Auraiya is a city and a municipal board in Auraiya district  in the state of Uttar Pradesh, India. NH 19 passes through the center of the town. Phaphund railway station is nearest Railway Station. Saifai Airstrip is the nearest aviation facility, having limited private use. Nearest commercial airport is the Kanpur Airport.Before becoming the district headquarters, it was the tehsil headquarters of Etawah district.  This district is under Kanpur Mandal. [1] [2] [3] This is the heroic place of Sengar Rajputs. Sengar dynasty Kanardhani Maharajadhiraj Vishok Dev was married to Devkala, sister of Maharaja Jaichand Gaharwar (Rathore) of Kannauj. He had received this entire area in dowry. The famous Devkali temple here was also built by him in the name of his wife Devkali.  There are many famous villages of Kshatriya in which Ayana, Bhartaul, Jaswantpur, Bhurepur Kalan, Bhurepur Khurd, Sikharna, Fareha, Anepur, Senganpur, Barbatpur, Roshangpur, Manpur, Phaphund, Aseva are very famous villages.

History 

On 17 September 1997, two tehsils named Auraiya and Bidhuna were separated from district Etawah to form the new district named as Auraiya. Ajitmal is the new tehsil of Auraiya district. It is situated on National Highway 02  (Mughal Road), 64 km. to the east of Etawah city and 105 km. in west of Kanpur city.

Modern History 
Under The Rajputs  Before becoming the district headquarters, it was the tehsil headquarters of Etawah district.  This district is under Kanpur Mandal. [1] [2] [3] This is the heroic place of Sengar Rajputs.  Sengar dynasty Kanardhani Maharajadhiraj Shri Vishok Dev was married to Devkala, sister of Maharaja Jaichand Gaharwar (Rathore) of Kannauj.  He had received this entire area in dowry.  The famous Devkali temple here was also built by him in the name of his wife Devkali.  There are many famous villages of Kshatriya in which Ayana, Bhartaul, Jaswantpur, Bhurepur Kalan, Bhurepur Khurd, Sikharna, Fareha, Anepur, Senganpur, Barbatpur, Roshangpur, Manpur, Phaphund, Aseva are very famous villages.

Under the Rohillas
In 1760, Ahmad Shah Durrani invaded India; he was opposed in 1761 by the Marathas on the field of Panipat and inflicted on them a signal defeat. Among other Maratha chieftains Govind Rao Pandit lost his life in the action. Before his departure from India, the Durrani chief consigned large tracts of country to the Rohilla chieftains, and while Dhunde Khan received Shikohabad, Inayat Khan, son of Hafiz Rahmat Khan received the district of Etawah. This was then in the possession of the Marathas, and accordingly in 1762 a Rohilla force was sent under Mullah Mohsin Khan to wrest the assigned property from the Marathas. This force was opposed near the town of Etawah by Kishan Rao and Bala Rao Pandits, who were defeated and compelled to seek safety in flight across the Yamuna. Siege was then laid to the fort of Etawah by Mohsin Khan; but the fort was soon surrendered by its commander, and the district fell into the hands of the Rohillas.

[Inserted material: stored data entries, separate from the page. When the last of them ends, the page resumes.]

-- ==== Sys2Proof/Machine/CmdOps.lean ====
section
/-! DEFINITION. The judgement of a host command (R410, R415 to R418, R423, R430 to R433, R497) and its inventory record (R349, R356, R359). -/

namespace Sys2Proof

open Machine

/-! ### Packets (R410) -/

/-- Parameter bytes `a` to `a + n - 1` of a packet, numbered as in the slot; bytes past `PLEN` read as zero. -/
def Packet.bytes (k : Packet) (a n : Nat) : List Byte := slice (k.params.take k.plen) (a - 16) n

/-- A little-endian parameter field of `n` bytes at byte `a`. -/
def Packet.par (k : Packet) (a n : Nat) : Nat := ofLe (k.bytes a n)

/-- The packet with one parameter byte fixed. -/
def Packet.withByte (k : Packet) (a : Nat) (b : Byte) : Packet :=
  { k with params := putAt (slice k.params 0 (Nat.max k.params.length (a - 15))) (a - 16) [b], plen := Nat.max k.plen (a - 15) }

/-- The 256 bytes of the command slot; its reserved bytes are zero. -/
def Packet.slotBytes (k : Packet) (opcode : Nat) : List Byte :=
  leBytes 4 k.seq ++ leBytes 2 opcode ++ leBytes 1 (k.role % 4 + 4 * b2n k.pblk) ++ leBytes 1 k.pver ++ leBytes 4 k.plen ++ zeros 4
    ++ (if k.pblk then leBytes 8 k.paddr ++ zeros 232 else slice k.params 0 240)

/-- The bytes of the authorisation trailer, where the parameters hold one (R431). -/
def Packet.trailer (k : Packet) : Option (List Byte) := if k.plen < 3344 then none else some (slice k.params (k.plen - 3344) 3344)

/-- Check 1: the form of the packet (DEDUCED, log entry 52). -/
def Packet.formOk (k : Packet) : Bool :=
  k.pver == 1 && decide (k.role ≤ 1) && (if k.pblk then decide (1 ≤ k.plen) && decide (k.plen ≤ 2 ^ 24) && k.paddr % 64 == 0
    else decide (k.plen ≤ 240))

/-- Whether a command is an earliest-frame stream command (R331 to R333). -/
def Packet.earliest (k : Packet) (op : Nat) : Bool := (op == 0x40 || op == 0x41) && k.par 24 8 == ones64

/-- The content of a command's record: its slot, then its parameter block. -/
def Packet.content (k : Packet) (op : Nat) : List Byte :=
  k.slotBytes op ++ (if k.pblk && k.readOk then k.params.take k.plen else [])

/-- The source field of a command's record. -/
def Packet.srcField (k : Packet) (op : Nat) : Nat := k.seq + op * 2 ^ 32

end Sys2Proof

namespace Sys2Proof.Machine

open Sys2Proof

/-! ### Verdicts and commands (R415, R416) -/

/-- What the judgement of a command gives: a short final reply; `ACCEPTED`, and then what the command does at once; or no reply yet. -/
inductive Verdict where
  | final (s : State) (status reason : Nat) (results : List (Nat × Byte))
  | long (s : State) (act : State → State)
  | silent (s : State)

/-- A refusal without effect. -/
def refuse (s : State) (status reason : Nat) : Verdict := .final s status reason []

/-- `OK` with results from byte 24. -/
def okWith (s : State) (bs : List Byte) : Verdict := .final s stOk 0 (resAt 24 bs)

/-- A command of R419: its opcode, the states of R418, whether the fabric owner alone may send it, whether it is one of the long commands
of which one is in progress at a time, and its own rules. -/
structure Cmd where
  opcode : Nat
  allowed : List DevState
  owner : Bool := false
  single : Bool := false
  run : Packet → State → Verdict

/-- Where a command comes from: the ring, a fabric-owner message (R433), or a replay record (R368). -/
inductive CmdSource where
  | ring | message | replay
  deriving DecidableEq, Repr

/-- All states with an intake. -/
def anyState : List DevState := [.idle, .loaded, .running, .held, .faulted, .replay]

/-! ### Authorisation (R430 to R432) -/

/-- An enrolled key (R465). -/
def State.keyOf (s : State) (role index : Nat) : Option Key := s.settings.keys.find? (fun e => e.role == role && e.index == index)

/-- The first condition of R432 that fails, and the state with the counter of a command that passes (DEDUCED, log entry 53). -/
def authorise (s : State) (opcode : Nat) (k : Packet) : Except Nat State :=
  match k.trailer with
  | none => .error 0x0810
  | some t =>
    if k.role ≠ 1 ∨ !k.pblk ∨ le t 0 1 ≠ 1 then .error 0x0810 else
    let i := le t 1 1
    match s.keyOf 0 i with
    | none => .error 0x0811
    | some e =>
      let msg := ascii "D1-FOAUTH" ++ leBytes 2 opcode ++ slice k.params 0 (k.plen - 3344) ++ slice t 0 32
      if !Config.mldsaVerify e.key (ascii "D1-FO") msg (slice t 32 3309) then .error 0x0812
      else if le t 8 8 ≤ (spGet 0 s.sec.foCounters i).toNat then .error 0x0813
      else
        let s1 := { s with sec := { s.sec with foCounters := spSet 0 s.sec.foCounters i (BitVec.ofNat 64 (le t 8 8)) } }
        if le t 16 8 ≠ s.serial.toNat ∧ le t 16 8 ≠ ones64 then .error 0x0814 else .ok s1

/-- Whether a command needs an authorisation: those of the fabric owner, and a core reset that it sends (R423). -/
def needsOwner (k : Packet) (c : Cmd) : Bool := c.owner || (c.opcode == 0x80 && k.par 16 1 == 2 && k.role == 1)

/-! ### Judging (R415) -/

/-- The commands that an outstanding `ABORT` shuts out (R497). -/
def afterAbort (opcode : Nat) : Bool := [0x31, 0x34, 0x35, 0x40, 0x41].contains opcode

/-- Check 4: the state allows the command (R418, R497). A replayed command finds the states of the run that it repeats (R368) (DEDUCED, log entry 54).
-/
def stateAllows (s : State) (c : Cmd) (src : CmdSource) : Bool :=
  let d := if src = .replay ∧ s.dev = .replay then DevState.running else s.dev
  c.allowed.contains d && !((c.opcode == 0x32 || c.opcode == 0x35) && s.dev == .held && s.frame.stopped) &&
    !(afterAbort c.opcode && s.frame.abortAt.isSome)

/-- Checks 1 to 6 of R415 for a listed opcode, then the command's own rules. `SIG_FAILS` counts a signature of R432 that fails (R467) (DEDUCED, log
entry 53). -/
def judge (s : State) (c : Cmd) (src : CmdSource) (k : Packet) : Verdict :=
  if !stateAllows s c src then refuse s stBadState 0
  else
    let auth : Except Nat State :=
      if needsOwner k c then authorise s c.opcode k else if k.role = 1 then .error 0x0815 else .ok s
    match auth with
    | .error r =>
      refuse (if r = 0x0812 then { s with sec := { s.sec with sigFails := s.sec.sigFails + 1 } } else s) stNotAuth r
    | .ok s1 =>
      if c.single && s1.cmd.out.any (·.long) then refuse s1 stBusy 0x0A02
      else if s1.cmd.out.any (fun o => o.opcode == c.opcode) then refuse s1 stBusy 0x0A04
      else c.run k s1

/-- All checks of R415. -/
def verdict (s : State) (op : Nat) (c : Option Cmd) (src : CmdSource) (k : Packet) : Verdict :=
  if !k.formOk then refuse s stBadParam 0x0A01
  else if k.pblk && !k.readOk then refuse s stBadParam 0x0A03
  else match c with
    | none => let _ := op; refuse s stBadOpcode 0
    | some c => judge s c src k

/-! ### The COMMAND record (R349, R356, R359) -/

/-- Whether a command makes a `COMMAND` record. -/
def recorded (op : Nat) : Bool := !([1, 2, 0x11, 0x42, 0x50, 0x52, 0x60, 0x91].contains op)

/-- The earliest frame that a stream command can take (R332). In `LOADED` it is frame 0, or, after `RESTORE`, the frame after the restored one, whose
table the checkpoint holds (DEDUCED, log entry 55). -/
def State.streamFrame (s : State) : Nat :=
  if s.dev = .loaded then (if s.frame.ranOnce || s.frameIndex == 0 then 0 else s.frameIndex + 1) else s.frameIndex + 1

/-- The `FRAME` of a command's record. -/
def State.recordFrame (s : State) (op : Nat) (k : Packet) : Nat := if k.earliest op then s.streamFrame else s.frameIndex

/-- Record a command, and count its choice (R359) (DEDUCED, log entry 53). -/
def recordCommand (s : State) (op : Nat) (k : Packet) : State :=
  let s1 := record s 1 (s.recordFrame op k) 0 (k.srcField op) (k.content op) false k.pblk
  if s.ttLoaded && (op == 0x33 || k.earliest op) then addChoices s1 1 else s1

/-- Whether a command's record finds room (R352, R356). -/
def State.commandFits (s : State) (op : Nat) (k : Packet) : Bool :=
  s.roomFor (s.recordSet 1 (s.recordFrame op k) 0 (k.srcField op) (k.content op) false k.pblk)

/-! ### Taking a command in (R411, R416, R429) -/

/-- Give a verdict: the reply, and the entry of a command that is outstanding from now on. -/
def giveVerdict (op : Nat) (single : Bool) (k : Packet) : Verdict → State
  | .final s st r res =>
    postReply (if st = stNotAuth then { s with cmd := { s.cmd with authFails := s.cmd.authFails + 1 } } else s) k.seq st r res
  | .silent s => s
  | .long s act =>
    let s1 := postReply s k.seq stAccepted 0 []
    act { s1 with cmd := { s1.cmd with out := s1.cmd.out ++ [{ opcode := op, packet := k, long := single }] } }

/-- The records from a `LOAD_CRATE` on are kept until it ends: where it succeeds they open a new segment (R353). -/
def openLink (s : State) (op : Nat) : State :=
  if op = 0x20 ∧ !s.inv.linking then { s with inv := { s.inv with linking := true, links := [] } } else s

/-- A `LOAD_CRATE` that does not get as far as `ACCEPTED` leaves its record in the previous segment. -/
def closeLink (s : State) : State :=
  if s.cmd.out.any (fun o => o.opcode == 0x20) then s else { s with inv := { s.inv with linking := false, links := [] } }

/-- Take in one command of the ring or of a message: count it, record it, judge it, answer it (DEDUCED, log entry 53). -/
def takeCommand (op : Nat) (c : Option Cmd) (src : CmdSource) (k : Packet) (s : State) : State :=
  let s0 := { s with cmd := { s.cmd with commands := s.cmd.commands + 1 } }
  let single := match c with | some x => x.single | none => false
  if src = .ring ∧ recorded op ∧ !s0.commandFits op k then postReply s0 k.seq stBusy 0x0A30 []
  else
    let s1 := if src = .ring ∧ recorded op then recordCommand (openLink s0 op) op k else s0
    closeLink (giveVerdict op single k (verdict s1 op c src k))

/-- Whether commands are taken in at all: not before the bring-up is done, not during a core reset, and not while IDE is awaited (R408, R414,
R442). -/
def State.takesCommands (s : State) : Bool :=
  s.dev != .off && s.dev != .boot && !s.cmd.suspended && !s.ideWaits

/-- A host command as a row of its own. -/
def hostCommand (c : Cmd) (k : Packet) (s : State) : Out :=
  if !s.takesCommands then .next s else .next (takeCommand c.opcode (some c) .ring k s)

end Sys2Proof.Machine
end

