/-- The first port that set 0 uses and that is neither `UP` nor covered by a detour plan (R206) (DEDUCED, log entry 49). -/
def State.portMissing (s : State) (i : Image) : Option Nat :=
  (i.sets.find? (fun t => t.index == 0)).bind fun t => t.ports.find? fun p =>
    !((s.port p).state == .up || i.sets.any (fun q => q.base == some 0 && q.lossSet.contains (s.ownLink p)))

/-- The reason for which a fit variant cannot be placed, 0 for none (DEDUCED, log entry 68). -/
def State.placeReason (s : State) (c : Crate) (v : VariantRec) (base n : Nat) : Nat :=
  match s.imageOf v.index with
  | none => 0x0903
  | some i =>
    if (List.range 4).any (fun d => decide (s.mgmt.usable.getD d 0 < v.need d)) then 0x0901
    else if s.populated < c.reserve then 0x0902
    else if s.binReason c base n ≠ 0 then s.binReason c base n
    else if (s.portMissing i).isSome then 0x0514 else 0

/-- The stream load: entries that are not free. -/
def State.streamLoad (s : State) : Nat := (s.streams.entries.filter (fun e => e.2.state != .free)).length

/-- The choice among placeable variants (DEDUCED, log entry 68). -/
def chooseVariant (streams : Bool) (load : Nat) (l : List VariantRec) : Option VariantRec :=
  let pref := fun (v : VariantRec) => v.pref * 256 + v.index
  let enough := l.filter (fun v => decide (load ≤ v.batch))
  if !streams || load == 0 then leastBy pref l
  else if !enough.isEmpty then leastBy (fun v => v.batch * 65536 + pref v) enough
  else leastBy (fun v => (65535 - v.batch) * 65536 + pref v) l

/-! ### The placement record (R321, R322) -/

/-- A byte of the record for none. -/
def noneByte (none_ v : Nat) : List Byte := leBytes 1 (if v = none_ then 0xFF else v)

/-- The 34 bytes of `ROWCOL` for a physical region. -/
def rowcolBytes : Option (List Nat) → List Byte
  | none => List.replicate 34 0xFF
  | some l => noneByte 32 (l.headD 32) ++ (List.range 33).flatMap (fun i => noneByte 40 ((l.drop (1 + i)).headD 40))

/-- The bytes of a placement record. -/
def Placement.bytes (p : Placement) (usable : List Nat) : List Byte :=
  leBytes 1 1 ++ leBytes 1 p.variant ++ leBytes 1 p.flags ++ leBytes 1 p.policy
    ++ (List.range 4).flatMap (fun d => leBytes 1 (usable.getD d 0)) ++ leBytes 8 p.frame ++ slice p.ttDigest 0 64
    ++ (List.range 64).flatMap (fun g => leBytes 1 (match p.regionMap.find? (fun e => e.1 = g) with | some e => e.2 % 16 | none => 0xFF))
    ++ (List.range 64).flatMap (fun j => leBytes 1 (spGet 0 p.temps j)) ++ (List.range 64).flatMap (fun j => leBytes 1 (spGet 0 p.wears j))
    ++ leBytes 4 p.streamLoad ++ leBytes 4 p.binCount ++ leBytes 8 p.binBase
    ++ (List.range 64).flatMap (fun j => rowcolBytes ((p.rowcol.find? (fun e => e.1 = j)).map (·.2))) ++ p.binOrder.flatMap (leBytes 4)

/-- A placement with its record and the record's digest (R321). -/
def Placement.withRecord (p : Placement) (b : List Byte) : Placement := { p with record := b, digest := hashH b }

/-- A sparse list of the values of physical regions. -/
def regionValues (f : Nat → Nat) : List (Nat × Nat) := (List.range 64).foldl (fun m j => spSet 0 m j (f j)) []

/-- The placement of a variant by the Storekeeper's own choices. -/
def State.placementOf (s : State) (v : VariantRec) (i : Image) (flags frame base n : Nat) : Placement :=
  let pol := s.settings.rotatePolicy
  let p : Placement := {
    variant := v.index, flags, policy := pol, frame, regionMap := s.regionMap pol v, temps := regionValues s.regionT,
    wears := regionValues s.regionW, streamLoad := s.streamLoad, binBase := if n = 0 then 0 else base, binCount := n,
    rowcol := ((List.range 64).filter s.regionUsable).map (fun j => (j, s.rowcol j)), binOrder := s.binOrder base n, ttDigest := i.digest,
    digest := [] }
  p.withRecord (p.bytes s.mgmt.usable)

The occupation, however, was merely nominal at first; the zamindars refused to pay revenue to Inayat Khan and, secure in their mud forts set his authority at defiance. Strong reinforcements were sent to the Rohillas, including some artillery, under Sheikh Kuber and Mullah Baz Khan, and many of the smaller forts were levelled to the grounds; but in their ravine fortresses the zamindars of Kamait in the trans-Yamuna tract still resisted the authority of Inayat Khan. Hafiz Rahmat and Inayat Khan then came in person to Etawah and operations were vigorously pressed against the refractory zamindars. Ultimately an annual tribute was agreed to by the latter. Hafiz Rahmat then departed to Bareilly, and Rohilla garrisons were established at convenient places in the district. Meanwhile, a new minister arose at Delhi called Najib Khan, better known as Najib-ud-daula, Amir-ul-umra, Shuja-ud-daula succeeded Safdar Jang as Nawab Wazir and occupied most of the Bangash possessions as far as Aligarh, with the exception of those granted by the Durrani to the Rohillas after he battle of Pandit. But the wazir's hostility to the Farrukhabad Afghans had not abated one jot, and in 1762 he persuaded Najib-ud-daula to join him in an attack on Farrukhabad. The attack was beaten off by the aid of Hafiz Rahmat Khan and matters once more settled down peacefully.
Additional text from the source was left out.